Roxborough resident Robert Ames was a key Middle East intelligence operative.
Roxborough resident Robert Ames was a key Middle East intelligence operative.Read more

IT'S BEEN 31 years since Robert Ames was one of 63 people killed in a suicide attack on the U.S. Embassy in Beirut, but he's far from forgotten.

Ames, who grew up in Roxborough, remains a hero to some in Philadelphia. A 1956 La Salle graduate, he was on the university's NCAA basketball championship team in 1954.

But he might be better known around the world for his work as a CIA operative specializing in the Middle East and assisting in the development of President Ronald Reagan's Middle East peace plan.

Kai Bird's The Good Spy: The Life and Death of Robert Ames, released in May by Crown, has been taking some of Ames' family, friends and co-workers on a trip down memory lane.

"If you can imagine, being together for four years, you're buddies, you're friends," said Frank Blatcher, 85, who attended La Salle with Ames and was also on the championship basketball team with him. "You see each other on the court, in classes, before a game - I don't know if you could get much closer."

Blatcher said that Ames was a team player, on and off the court.

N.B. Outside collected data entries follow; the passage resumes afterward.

theorem kept_crLock {k : Nat} {cd : Nat} {fofs : Nat} {s : State} (h_s : Kept kb kl bl ko s) (h_p_regs : Part.regs ∈ kl := by assumption) (h_p_free : Part.free ∈ kl := by assumption) (h_p_lph : Part.lph ∈ kl := by assumption) (h_b_LPH : blkLPH ∈ bl := by assumption) :
    Kept kb kl bl ko (crLock k cd fofs s) := by
  unfold crLock
  with_reducible repeat' first
    | assumption
    | (refine mem_guard ?_; with_unfolding_all (first | assumption | exact (by assumption : ∀ n, n ∈ bl) _ | exact blk_n (by decide) (by decide) (by assumption) | exact blk_un (by decide) (by decide) (by decide) (by assumption) | exact blk_ite (by assumption) (by assumption) | exact blk_ite (by exact blk_n (by decide) (by decide) (by assumption)) (by exact blk_n (by decide) (by decide) (by assumption))))
    | (intro sx; refine (have hsx : Kept kb kl bl ko sx := ?_; ?_); on_goal 2 => (try clear_value sx))
    | (intro sx; refine (have hsx : Kept kb kl bl ko sx.2 := ?_; ?_); on_goal 2 => (try clear_value sx))
    | (intro sx; try clear_value sx)
    | lift_lets
    | apply kept_st_put
    | apply kept_st_setLphCh
    | apply kept_st_wr
    | apply kept_draw
    | apply kept_ite
    | apply kept_ite2
    | refine Kept.of_mk ?_
    | split

theorem kept_rxRestart {k : Nat} {s : State} (h_s : Kept kb kl bl ko s) (h_p_regs : Part.regs ∈ kl := by assumption) (h_p_shadow : Part.shadow ∈ kl := by assumption) (h_p_cfg : Part.cfg ∈ kl := by assumption) (h_p_cel : Part.cel ∈ kl := by assumption) (h_p_sch : Part.sch ∈ kl := by assumption) (h_p_gcl : Part.gcl ∈ kl := by assumption) (h_p_kln : Part.kln ∈ kl := by assumption) (h_p_act : Part.act ∈ kl := by assumption) (h_p_ube : Part.ube ∈ kl := by assumption) (h_p_chp : Part.chp ∈ kl := by assumption) (h_p_dsf : Part.dsf ∈ kl := by assumption) (h_p_ohs : Part.ohs ∈ kl := by assumption) (h_p_pipes : Part.pipes ∈ kl := by assumption) (h_p_cls : Part.cls ∈ kl := by assumption) (h_p_spc : Part.spc ∈ kl := by assumption) (h_p_lph : Part.lph ∈ kl := by assumption) (h_p_tim : Part.tim ∈ kl := by assumption) (h_b_CFG : blkCFG ∈ bl := by assumption) (h_b_LPH : blkLPH ∈ bl := by assumption) (h_b_DSF : blkDSF ∈ bl := by assumption) (h_b_ACT : blkACT ∈ bl := by assumption) (h_b_UBE : blkUBE ∈ bl := by assumption) (h_b_CHP : blkCHP ∈ bl := by assumption) (h_b_CLS : blkCLS ∈ bl := by assumption) (h_b_SPC : blkSPC ∈ bl := by assumption) (h_b_CEL : blkCEL ∈ bl := by assumption) (h_b_GCL : blkGCL ∈ bl := by assumption) (h_b_KLN : blkKLN ∈ bl := by assumption) (h_b_TIM : blkTIM ∈ bl := by assumption) :
    Kept kb kl bl ko (rxRestart k s) := by
  unfold rxRestart
  with_reducible repeat' first
    | assumption
    | apply kept_rxStarts
    | apply kept_crFall
    | apply kept_ite
    | refine Kept.of_mk ?_
    | split

theorem kept_losAssert {k : Nat} {p : Int} {s : State} (h_s : Kept kb kl bl ko s) (h_p_regs : Part.regs ∈ kl := by assumption) (h_p_shadow : Part.shadow ∈ kl := by assumption) (h_p_cfg : Part.cfg ∈ kl := by assumption) (h_p_cel : Part.cel ∈ kl := by assumption) (h_p_sch : Part.sch ∈ kl := by assumption) (h_p_gcl : Part.gcl ∈ kl := by assumption) (h_p_kln : Part.kln ∈ kl := by assumption) (h_p_act : Part.act ∈ kl := by assumption) (h_p_ube : Part.ube ∈ kl := by assumption) (h_p_chp : Part.chp ∈ kl := by assumption) (h_p_dsf : Part.dsf ∈ kl := by assumption) (h_p_ohs : Part.ohs ∈ kl := by assumption) (h_p_pipes : Part.pipes ∈ kl := by assumption) (h_p_cls : Part.cls ∈ kl := by assumption) (h_p_spc : Part.spc ∈ kl := by assumption) (h_p_lph : Part.lph ∈ kl := by assumption) (h_p_tim : Part.tim ∈ kl := by assumption) (h_b_CFG : blkCFG ∈ bl := by assumption) (h_b_LPH : blkLPH ∈ bl := by assumption) (h_b_DSF : blkDSF ∈ bl := by assumption) (h_b_ACT : blkACT ∈ bl := by assumption) (h_b_UBE : blkUBE ∈ bl := by assumption) (h_b_CHP : blkCHP ∈ bl := by assumption) (h_b_CLS : blkCLS ∈ bl := by assumption) (h_b_SPC : blkSPC ∈ bl := by assumption) (h_b_CEL : blkCEL ∈ bl := by assumption) (h_b_GCL : blkGCL ∈ bl := by assumption) (h_b_KLN : blkKLN ∈ bl := by assumption) (h_b_TIM : blkTIM ∈ bl := by assumption) : Kept kb kl bl ko (losAssert k p s) := by
  have h1 : Kept kb kl bl ko (showPower k p s) := kept_showPower h_s
  unfold losAssert
  dsimp only
  exact kept_ite h_s (kept_ite (kept_chpReact (kept_dsfLost (kept_crFall (kept_st_setLphCh (kept_st_put (kept_st_put h1)))))) h1)

theorem kept_losClear {k : Nat} {p : Int} {s : State} (h_s : Kept kb kl bl ko s) (h_p_regs : Part.regs ∈ kl := by assumption) (h_p_lph : Part.lph ∈ kl := by assumption) (h_b_LPH : blkLPH ∈ bl := by assumption) :
    Kept kb kl bl ko (losClear k p s) := by
  unfold losClear
  with_reducible repeat' first
    | assumption
    | (refine mem_guard ?_; with_unfolding_all (first | assumption | exact (by assumption : ∀ n, n ∈ bl) _ | exact blk_n (by decide) (by decide) (by assumption) | exact blk_un (by decide) (by decide) (by decide) (by assumption) | exact blk_ite (by assumption) (by assumption) | exact blk_ite (by exact blk_n (by decide) (by decide) (by assumption)) (by exact blk_n (by decide) (by decide) (by assumption))))
    | (intro sx; refine (have hsx : Kept kb kl bl ko sx := ?_; ?_); on_goal 2 => (try clear_value sx))
    | (intro sx; try clear_value sx)
    | lift_lets
    | apply kept_showPower
    | apply kept_st_put
    | apply kept_st_setLphCh
    | apply kept_ite
    | refine Kept.of_mk ?_
    | split

theorem kept_loLine {k : Nat} {low : Bool} {s : State} (h_s : Kept kb kl bl ko s) (h_p_regs : Part.regs ∈ kl := by assumption) (h_p_lph : Part.lph ∈ kl := by assumption) (h_b_LPH : blkLPH ∈ bl := by assumption) :
    Kept kb kl bl ko (loLine k low s) := by
  unfold loLine
  with_reducible repeat' first
    | assumption
    | (refine mem_guard ?_; with_unfolding_all (first | assumption | exact (by assumption : ∀ n, n ∈ bl) _ | exact blk_n (by decide) (by decide) (by assumption) | exact blk_un (by decide) (by decide) (by decide) (by assumption) | exact blk_ite (by assumption) (by assumption) | exact blk_ite (by exact blk_n (by decide) (by decide) (by assumption)) (by exact blk_n (by decide) (by decide) (by assumption))))
    | (intro sx; refine (have hsx : Kept kb kl bl ko sx := ?_; ?_); on_goal 2 => (try clear_value sx))
    | (intro sx; try clear_value sx)
    | lift_lets
    | apply kept_st_put
    | apply kept_st_setLphCh
    | apply kept_ite
    | refine Kept.of_mk ?_
    | split

theorem kept_combPower {k : Nat} {p : Int} {s : State} (h_s : Kept kb kl bl ko s) (h_p_regs : Part.regs ∈ kl := by assumption) (h_p_flt : Part.flt ∈ kl := by assumption) (h_b_FLT : blkFLT ∈ bl := by assumption) (h_b_LPH : blkLPH ∈ bl := by assumption) :
    Kept kb kl bl ko (combPower k p s) := by
  unfold combPower
  with_reducible repeat' first
    | assumption
    | (refine mem_guard ?_; with_unfolding_all (first | assumption | exact (by assumption : ∀ n, n ∈ bl) _ | exact blk_n (by decide) (by decide) (by assumption) | exact blk_un (by decide) (by decide) (by decide) (by assumption) | exact blk_ite (by assumption) (by assumption) | exact blk_ite (by exact blk_n (by decide) (by decide) (by assumption)) (by exact blk_n (by decide) (by decide) (by assumption))))
    | (intro sx; refine (have hsx : Kept kb kl bl ko sx := ?_; ?_); on_goal 2 => (try clear_value sx))
    | (intro sx; try clear_value sx)
    | lift_lets
    | apply kept_fltEvent
    | apply kept_st_put
    | apply kept_st_wr
    | apply kept_ite
    | refine Kept.of_mk ?_
    | split

theorem kept_setHold {b : Bool} {s : State} (h_s : Kept kb kl bl ko s) (h_p_regs : Part.regs ∈ kl := by assumption) (h_p_cel : Part.cel ∈ kl := by assumption) (h_p_sch : Part.sch ∈ kl := by assumption) (h_p_ube : Part.ube ∈ kl := by assumption) (h_p_chp : Part.chp ∈ kl := by assumption) (h_p_ohs : Part.ohs ∈ kl := by assumption) (h_b_LPH : blkLPH ∈ bl := by assumption) (h_b_UBE : blkUBE ∈ bl := by assumption) (h_b_CHP : blkCHP ∈ bl := by assumption) (h_b_CEL : blkCEL ∈ bl := by assumption) :
    Kept kb kl bl ko (setHold b s) := by
  unfold setHold
  with_reducible repeat' first
    | assumption
    | apply kept_st_setChpCh
    | apply kept_chpReact
    | (apply kept_foldl; intro sy xy hy)
    | (apply kept_foldl2; intro sy xy hy)
    | (apply kept_foldl1; intro sy xy hy)
    | refine Kept.of_mk ?_

theorem kept_portSelect {s : State} (h_s : Kept kb kl bl ko s) (h_p_regs : Part.regs ∈ kl := by assumption) (h_p_cel : Part.cel ∈ kl := by assumption) (h_p_sch : Part.sch ∈ kl := by assumption) (h_p_ube : Part.ube ∈ kl := by assumption) (h_p_chp : Part.chp ∈ kl := by assumption) (h_p_ohs : Part.ohs ∈ kl := by assumption) (h_b_LPH : blkLPH ∈ bl := by assumption) (h_b_UBE : blkUBE ∈ bl := by assumption) (h_b_CHP : blkCHP ∈ bl := by assumption) (h_b_CEL : blkCEL ∈ bl := by assumption) :
    Kept kb kl bl ko (portSelect s) := by
  unfold portSelect
  with_reducible repeat' first
    | assumption
    | (refine mem_guard ?_; with_unfolding_all (first | assumption | exact (by assumption : ∀ n, n ∈ bl) _ | exact blk_n (by decide) (by decide) (by assumption) | exact blk_un (by decide) (by decide) (by decide) (by assumption) | exact blk_ite (by assumption) (by assumption) | exact blk_ite (by exact blk_n (by decide) (by decide) (by assumption)) (by exact blk_n (by decide) (by decide) (by assumption))))
    | apply kept_setHold
    | apply kept_st_put
    | apply kept_ite
    | refine Kept.of_mk ?_
    | split

theorem kept_portMoveStart {s : State} (h_s : Kept kb kl bl ko s) (h_p_lph : Part.lph ∈ kl := by assumption) :
    Kept kb kl bl ko (portMoveStart s) := by
  unfold portMoveStart
  with_reducible repeat' first
    | assumption
    | apply kept_ite
    | refine Kept.of_mk ?_
    | split

theorem kept_portRelease {s : State} (h_s : Kept kb kl bl ko s) (h_p_regs : Part.regs ∈ kl := by assumption) (h_p_shadow : Part.shadow ∈ kl := by assumption) (h_p_cfg : Part.cfg ∈ kl := by assumption) (h_p_cel : Part.cel ∈ kl := by assumption) (h_p_sch : Part.sch ∈ kl := by assumption) (h_p_gcl : Part.gcl ∈ kl := by assumption) (h_p_kln : Part.kln ∈ kl := by assumption) (h_p_act : Part.act ∈ kl := by assumption) (h_p_ube : Part.ube ∈ kl := by assumption) (h_p_chp : Part.chp ∈ kl := by assumption) (h_p_dsf : Part.dsf ∈ kl := by assumption) (h_p_ohs : Part.ohs ∈ kl := by assumption) (h_p_pipes : Part.pipes ∈ kl := by assumption) (h_p_cls : Part.cls ∈ kl := by assumption) (h_p_spc : Part.spc ∈ kl := by assumption) (h_p_lph : Part.lph ∈ kl := by assumption) (h_p_tim : Part.tim ∈ kl := by assumption) (h_b_CFG : blkCFG ∈ bl := by assumption) (h_b_LPH : blkLPH ∈ bl := by assumption) (h_b_DSF : blkDSF ∈ bl := by assumption) (h_b_ACT : blkACT ∈ bl := by assumption) (h_b_UBE : blkUBE ∈ bl := by assumption) (h_b_CHP : blkCHP ∈ bl := by assumption) (h_b_CLS : blkCLS ∈ bl := by assumption) (h_b_SPC : blkSPC ∈ bl := by assumption) (h_b_CEL : blkCEL ∈ bl := by assumption) (h_b_GCL : blkGCL ∈ bl := by assumption) (h_b_KLN : blkKLN ∈ bl := by assumption) (h_b_TIM : blkTIM ∈ bl := by assumption) : Kept kb kl bl ko (portRelease s) := by
  unfold portRelease
  split
  · exact h_s
  · have h1 : Kept kb kl bl ko { s with lph := { s.lph with moving := none } } := Kept.of_mk h_s
    exact kept_timPoll (kept_portSelect (kept_setHold
      (kept_foldl (fun _ _ h => kept_actStage (kept_portEqd (kept_rxRestart h))) (kept_st_put (kept_st_put (kept_st_wr h1))))))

In college, he was a good student with a hearty work ethic but never showed any signs of what he'd go on to accomplish - becoming one of the most influential CIA intelligence officers in his region, according to Bird's book.

Blatcher said that it wasn't until after reading the book that he began to really think about the years he spent with Ames.

"When we graduated, I'll never forget his comment to me: 'Tough as nails, hard as bricks, we're the class of '56,' " Blatcher said. "And did that apply to this guy. I tear up when I think about it. How prophetic can you be?"

His classmate didn't even know about his extensive work in the CIA and alongside Reagan until a 25-year reunion for the championship team.

"I said, 'Bob, what are you doing?' and he said, 'I'm doing stuff for the government.' Like what? He said, 'Analytical stuff.' Like what? 'Stuff for the president,' " Blatcher reminisced.

One man who was with Ames in the U.S. intelligence community and who wished to remain anonymous called him "legendary." He said that Ames mastered Arabic and had a "tremendous sense for what was happening."

Blatcher, and Bird's book, hint that relations between the Middle East and the West might have been much different had Ames lived.

But Ames' nephew, Gary Gubicza, 58, remembers him simply as a loving uncle who took him down to the Roxborough YMCA to shoot hoops. "Along with my father, he was one of my early heroes," Gubicza said.